On The Specifics Deriving The Equation Of Ellipse

Question

I am trying to learn how to derive the equation of an ellipse, from this website (https://people.richland.edu/james/lecture/m116/conics/elldef.html). I am struggling, however, to prove to myself why d1 + d2 = 2a (see the diagram).

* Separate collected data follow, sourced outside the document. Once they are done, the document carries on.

-- ==== Sys2Proof/Machine/Control.lean ====
section
/-! DEFINITION. Control instructions and break-away (03 R91-R92, R98, R107-R114, 04 R141, R161-R163). -/

namespace Sys2Proof.Machine

open Sys2Proof

/-- A pc moved by a signed count of words, in 64 bits. [DEDUCED, log 10] -/
def pcPlus (pc : Nat) (words : BitVec 20) : Nat := (pc + 8 * (words.signExtend 64).toNat) % 2 ^ 64

/-- The target of a direct branch (R141). [DEDUCED, log 10] -/
def directTarget (w : FmtB) (pc : Nat) : Nat := if w.lf then w.imm.toNat else pcPlus pc w.toff

/-- The point a branch records (R141). -/
def coffPoint (w : FmtB) (pc : Nat) : Option Nat := if w.coff = 0 then none else some (pcPlus pc w.coff)

/-- The target of an indirect branch in a lane. -/
def indirectTarget (g : Group) (w : FmtB) (lane : Nat) : Nat := srcReg g lane (w.toff.getLsbD 19) (w.toff.toNat % 256) 2

/-- The lanes of each distinct target, in ascending order of the lowest lane. -/
def byTarget (target : Nat → Nat) : List Nat → List (Lanes × Nat)
  | [] => []
  | l :: ls =>
    let rest := byTarget target ls
    let t := target l
    let same := rest.filter (fun x => x.2 == t)
    (same.foldl (fun m x => m ||| x.1) (laneBit l), t) :: rest.filter (fun x => x.2 != t)

/-- A taken branch of the whole path (R111, R113): a backward one gives way to another ready path, unless the path
parks at its target. [DEDUCED, log 9] -/
def Group.jump (g : Group) (pc target : Nat) : Group :=
  let g1 := g.goto target
  if target ≤ pc then
    let atPoint := match g1.running with
      | some p => (match p.points.head? with | some t => g1.pointPc t == some target | none => false)
      | none => false
    if atPoint then { g1 with spins := g1.spins + 1 }.settled else g1.yieldPath.settled
  else g1.settled

/-- A split among targets; a backward one counts for break-away (R107, R113). [DEDUCED, log 8; DEDUCED, log 9] -/
def Group.diverge (g : Group) (pc : Nat) (fall : Option (Lanes × Nat)) (taken : List (Lanes × Nat)) (point : Option Nat) : Group :=
  let parts := match fall with | some f => f :: taken | none => taken
  let g1 := g.split parts point
  let g2 := if taken.any (fun x => decide (x.2 ≤ pc)) then { g1 with spins := g1.spins + 1 } else g1
  g2.settled

/-- The branch of the lanes that take it, each to its target (R161, R107). [DEDUCED, log 8] -/
def Group.branch (g : Group) (p : Path) (next : Nat) (taken : List (Lanes × Nat)) (point : Option Nat) : Group :=
  let all := taken.foldl (fun m x => m ||| x.1) (0 : Lanes)
  let rest := p.mask &&& ~~~all
  match taken with
  | [] => (g.goto next).settled
  | [x] => if rest = 0 then g.jump p.pc x.2 else g.diverge p.pc (some (rest, next)) [x] point
  | xs => g.diverge p.pc (if rest = 0 then none else some (rest, next)) xs point

/-- The return address in the link pair of every lane that takes part (R162). -/
def linkLanes (g : Group) (w : FmtB) (lanes : Lanes) (next : Nat) : Group :=
  (lanesOf lanes).foldl (fun (h : Group) l => h.writeVs w.link.toNat l 2 next) g

/-- BRA and CALL. -/
def doDirect (link : Bool) (g : GroupRef) (w : FmtB) (d : Dev) : Dev :=
  d.issue g (fun c => bUses c.grp.nv w false link true) true (fun _ => 1) (insLen w.lf) false
    (fun c =>
      let lanes := c.lanes w.guard
      let next := c.path.pc + insLen w.lf
      let g1 := if link then linkLanes c.grp w lanes next else c.grp
      let taken := if lanes = 0 then [] else [(lanes, directTarget w c.path.pc)]
      some (d.setGroup c.key (g1.branch c.path next taken (coffPoint w c.path.pc))))

/-- BRA.I, CALL.I and RET: a bad target raises an address-kind fault (R161). -/
def doIndirect (link : Bool) (g : GroupRef) (w : FmtB) (d : Dev) : Dev :=
  d.issue g (fun c => bUses c.grp.nv w true link false) true (fun _ => 1) 8 false
    (fun c =>
      let lanes := c.lanes w.guard
      let next := c.path.pc + 8
      let target := indirectTarget c.grp w
      if (lanesOf lanes).any (fun l => decide (target l % 8 ≠ 0 ∨ target l ≥ 2 ^ 56)) then
        some (d.jobFault c.part causeAddress c.die)
      else
        let g1 := if link then linkLanes c.grp w lanes next else c.grp
        some (d.setGroup c.key (g1.branch c.path next (byTarget target (lanesOf lanes)) (coffPoint w c.path.pc))))

/-- BRA (R161). -/
def doBra (g : GroupRef) (w : FmtB) (d : Dev) : Dev := doDirect false g w d
def execBra (g : GroupRef) (w : FmtB) (s : State) : Host.Outcome State Fault Refusal := done s (doBra g w s.dev)

/-- BRA.I (R161). -/
def doBraI (g : GroupRef) (w : FmtB) (d : Dev) : Dev := doIndirect false g w d
def execBraI (g : GroupRef) (w : FmtB) (s : State) : Host.Outcome State Fault Refusal := done s (doBraI g w s.dev)

/-- CALL (R162). -/
def doCall (g : GroupRef) (w : FmtB) (d : Dev) : Dev := doDirect true g w d
def execCall (g : GroupRef) (w : FmtB) (s : State) : Host.Outcome State Fault Refusal := done s (doCall g w s.dev)

/-- CALL.I (R162). -/
def doCallI (g : GroupRef) (w : FmtB) (d : Dev) : Dev := doIndirect true g w d
def execCallI (g : GroupRef) (w : FmtB) (s : State) : Host.Outcome State Fault Refusal := done s (doCallI g w s.dev)

/-- RET (R162). -/
def doRet (g : GroupRef) (w : FmtB) (d : Dev) : Dev := doIndirect false g w d
def execRet (g : GroupRef) (w : FmtB) (s : State) : Host.Outcome State Fault Refusal := done s (doRet g w s.dev)

/-- BREAK_AWAY: the parked paths that are due break away (R113). -/
def doBreakAway (g : GroupRef) (d : Dev) : Dev :=
  match d.group (gkeyOf g), d.partOfStack g.die with
  | some gr, some p => if d.partRuns p && gr.breakDue then d.setGroup (gkeyOf g) gr.breakAway else d
  | _, _ => d
def execBreakAway (g : GroupRef) (s : State) : Host.Outcome State Fault Refusal := done s (doBreakAway g s.dev)

/-! ## NOP, YIELD, EXIT -/

/-- A control instruction in format A with no operand but, for SYNC, a (R136, R143). -/
def ctlSpec (w : FmtA) : ASpec := { modOk := w.mod == 0 }

/-- NOP (R163). [DEDUCED, log 47] -/
def doNop (g : GroupRef) (w : FmtA) (d : Dev) : Dev :=
  d.issueGroup g (fun c => aUses c.grp.nv w (ctlSpec w)) true 1 8 (fun c => c.grp)
def execNop (g : GroupRef) (w : FmtA) (s : State) : Host.Outcome State Fault Refusal := done s (doNop g w s.dev)

/-- YIELD: the path gives way when its guard holds in some lane (R111, R163). [DEDUCED, log 9; DEDUCED, log 47] -/
def doYield (g : GroupRef) (w : FmtA) (d : Dev) : Dev :=
  d.issue g (fun c => aUses c.grp.nv w (ctlSpec w)) true (fun _ => 1) 8 false
    (fun c =>
      let g1 := c.grp.goto (c.path.pc + 8)
      let atPoint := match c.path.points.head? with | some t => g1.pointPc t == some (c.path.pc + 8) | none => false
      some (d.setGroup c.key
        (if c.lanes w.guard = 0 then g1.settled
         else if atPoint then { g1 with spins := g1.spins + 1 }.settled
         else g1.yieldPath.settled)))
def execYield (g : GroupRef) (w : FmtA) (s : State) : Host.Outcome State Fault Refusal := done s (doYield g w s.dev)

/-- Lanes of the running path exit; the others go on at `next` (R91, R163). -/
def Group.exitLanes (g : Group) (p : Path) (lanes : Lanes) (next : Nat) : Group :=
  let rest := p.mask &&& ~~~lanes
  let g1 := { g with exited := g.exited ||| lanes }
  (if rest = 0 then { g1 with paths := g1.others } else g1.setRunning { p with mask := rest, pc := next }).settled

/-- EXIT (R91, R163). [DEDUCED, log 47] -/
def doExit (g : GroupRef) (w : FmtA) (d : Dev) : Dev :=
  d.issue g (fun c => aUses c.grp.nv w (ctlSpec w)) true (fun _ => 1) 8 false
    (fun c => some ((d.setGroup c.key (c.grp.exitLanes c.path (c.lanes w.guard) (c.path.pc + 8))).afterExit c.key))
def execExit (g : GroupRef) (w : FmtA) (s : State) : Host.Outcome State Fault Refusal := done s (doExit g w s.dev)

/-! ## SYNC forms -/

/-- The lanes that take part become a path held at this pc, the others go on at the next instruction (R163). -/
def Group.hold (g : Group) (p : Path) (lanes : Lanes) (status : PathStatus) : Group :=
  let rest := p.mask &&& ~~~lanes
  let g1 := g.setRunning { p with mask := lanes, status := status }
  (if rest = 0 then g1 else g1.addReady { p with mask := rest, pc := p.pc + 8 }).settled

/-- SYNC: mask in a, or all lanes with .ALL (mod [0]) (R110, R163). [DEDUCED, log 47] -/
def doSync (g : GroupRef) (w : FmtA) (d : Dev) : Dev :=
  let all := w.mod.getLsbD 0
  d.issue g (fun c => aUses c.grp.nv w { a := if all then .unused else .reg 1, modOk := decide (w.mod.toNat < 2) }) true (fun _ => 1) 8 false
    (fun c =>
      let lanes := c.lanes w.guard
      let mask : Lanes := if all then BitVec.allOnes 32 else BitVec.ofNat 32 (srcA c.grp w (lowLane lanes) 1)
      some (d.setGroup c.key (if lanes = 0 then (c.grp.goto (c.path.pc + 8)).settled
        else c.grp.hold c.path lanes (.heldSync mask))))
def execSync (g : GroupRef) (w : FmtA) (s : State) : Host.Outcome State Fault Refusal := done s (doSync g w s.dev)

/-- A barrier: it waits, as a release, for the earlier accesses of its lanes (R231, R238). -/
def doBarrier (status : PathStatus) (scope : Nat) (g : GroupRef) (w : FmtA) (d : Dev) : Dev :=
  d.issue g (fun c => aUses c.grp.nv w (ctlSpec w)) true (fun _ => 1) 8 false
    (fun c =>
      let lanes := c.lanes w.guard
      if lanes = 0 then some (d.setGroup c.key (c.grp.goto (c.path.pc + 8)).settled)
      else if d.unperformed c lanes scope then none
      else some ((d.setGroup c.key (c.grp.hold c.path lanes status)).barriers c.coreKey c.grp.block))

/-- SYNC.BLOCK (R92, R163). -/
def doSyncBlock (g : GroupRef) (w : FmtA) (d : Dev) : Dev := doBarrier .heldBlock 1 g w d
def execSyncBlock (g : GroupRef) (w : FmtA) (s : State) : Host.Outcome State Fault Refusal := done s (doSyncBlock g w s.dev)

/-- SYNC.CLUSTER (R98, R163). -/
def doSyncCluster (g : GroupRef) (w : FmtA) (d : Dev) : Dev := doBarrier .heldCluster 2 g w d
def execSyncCluster (g : GroupRef) (w : FmtA) (s : State) : Host.Outcome State Fault Refusal := done s (doSyncCluster g w s.dev)

end Sys2Proof.Machine
end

I get that when you stretch the "rope" against the major axis, you will see that d1 is equal to the length -c-(-a). But I'm struggling to prove that the same will occur when you stretch the rope on the other side of the ellipse, the side with positive c and a values. I get that by definition, the ellipse has to be symmetrical. But I want to prove that how constructing the ellipse using the "rope" would force the ellipse to be symmetrical. Can someone please show me how to do this?

Answer 1

We have that $$d_1+d_2=2a$$ is an assumption for the definition of the ellipse and from that by Pythagorean theorem we find the cartesian equation.

Answer 2

If you consider the vertex on the left, then: $$ d_1=-c-(-a)=a-c \quad\text{and}\quad d_2=c-(-a)=a+c. $$ If you consider the vertex on the right, then: $$ d_1=a-(-c)=a+c \quad\text{and}\quad d_2=a-c. $$ In both cases, $d_1+d_2=2a$.

To prove the symmetry, consider any point $P$ on the ellipse and the other three points obtained by reflecting $P$ about $x$ axis, $y$ axis and origin. You can immediately verify that $d_1+d_2$ is the same for those three points as for $P$, hence those three points also belong to the ellipse.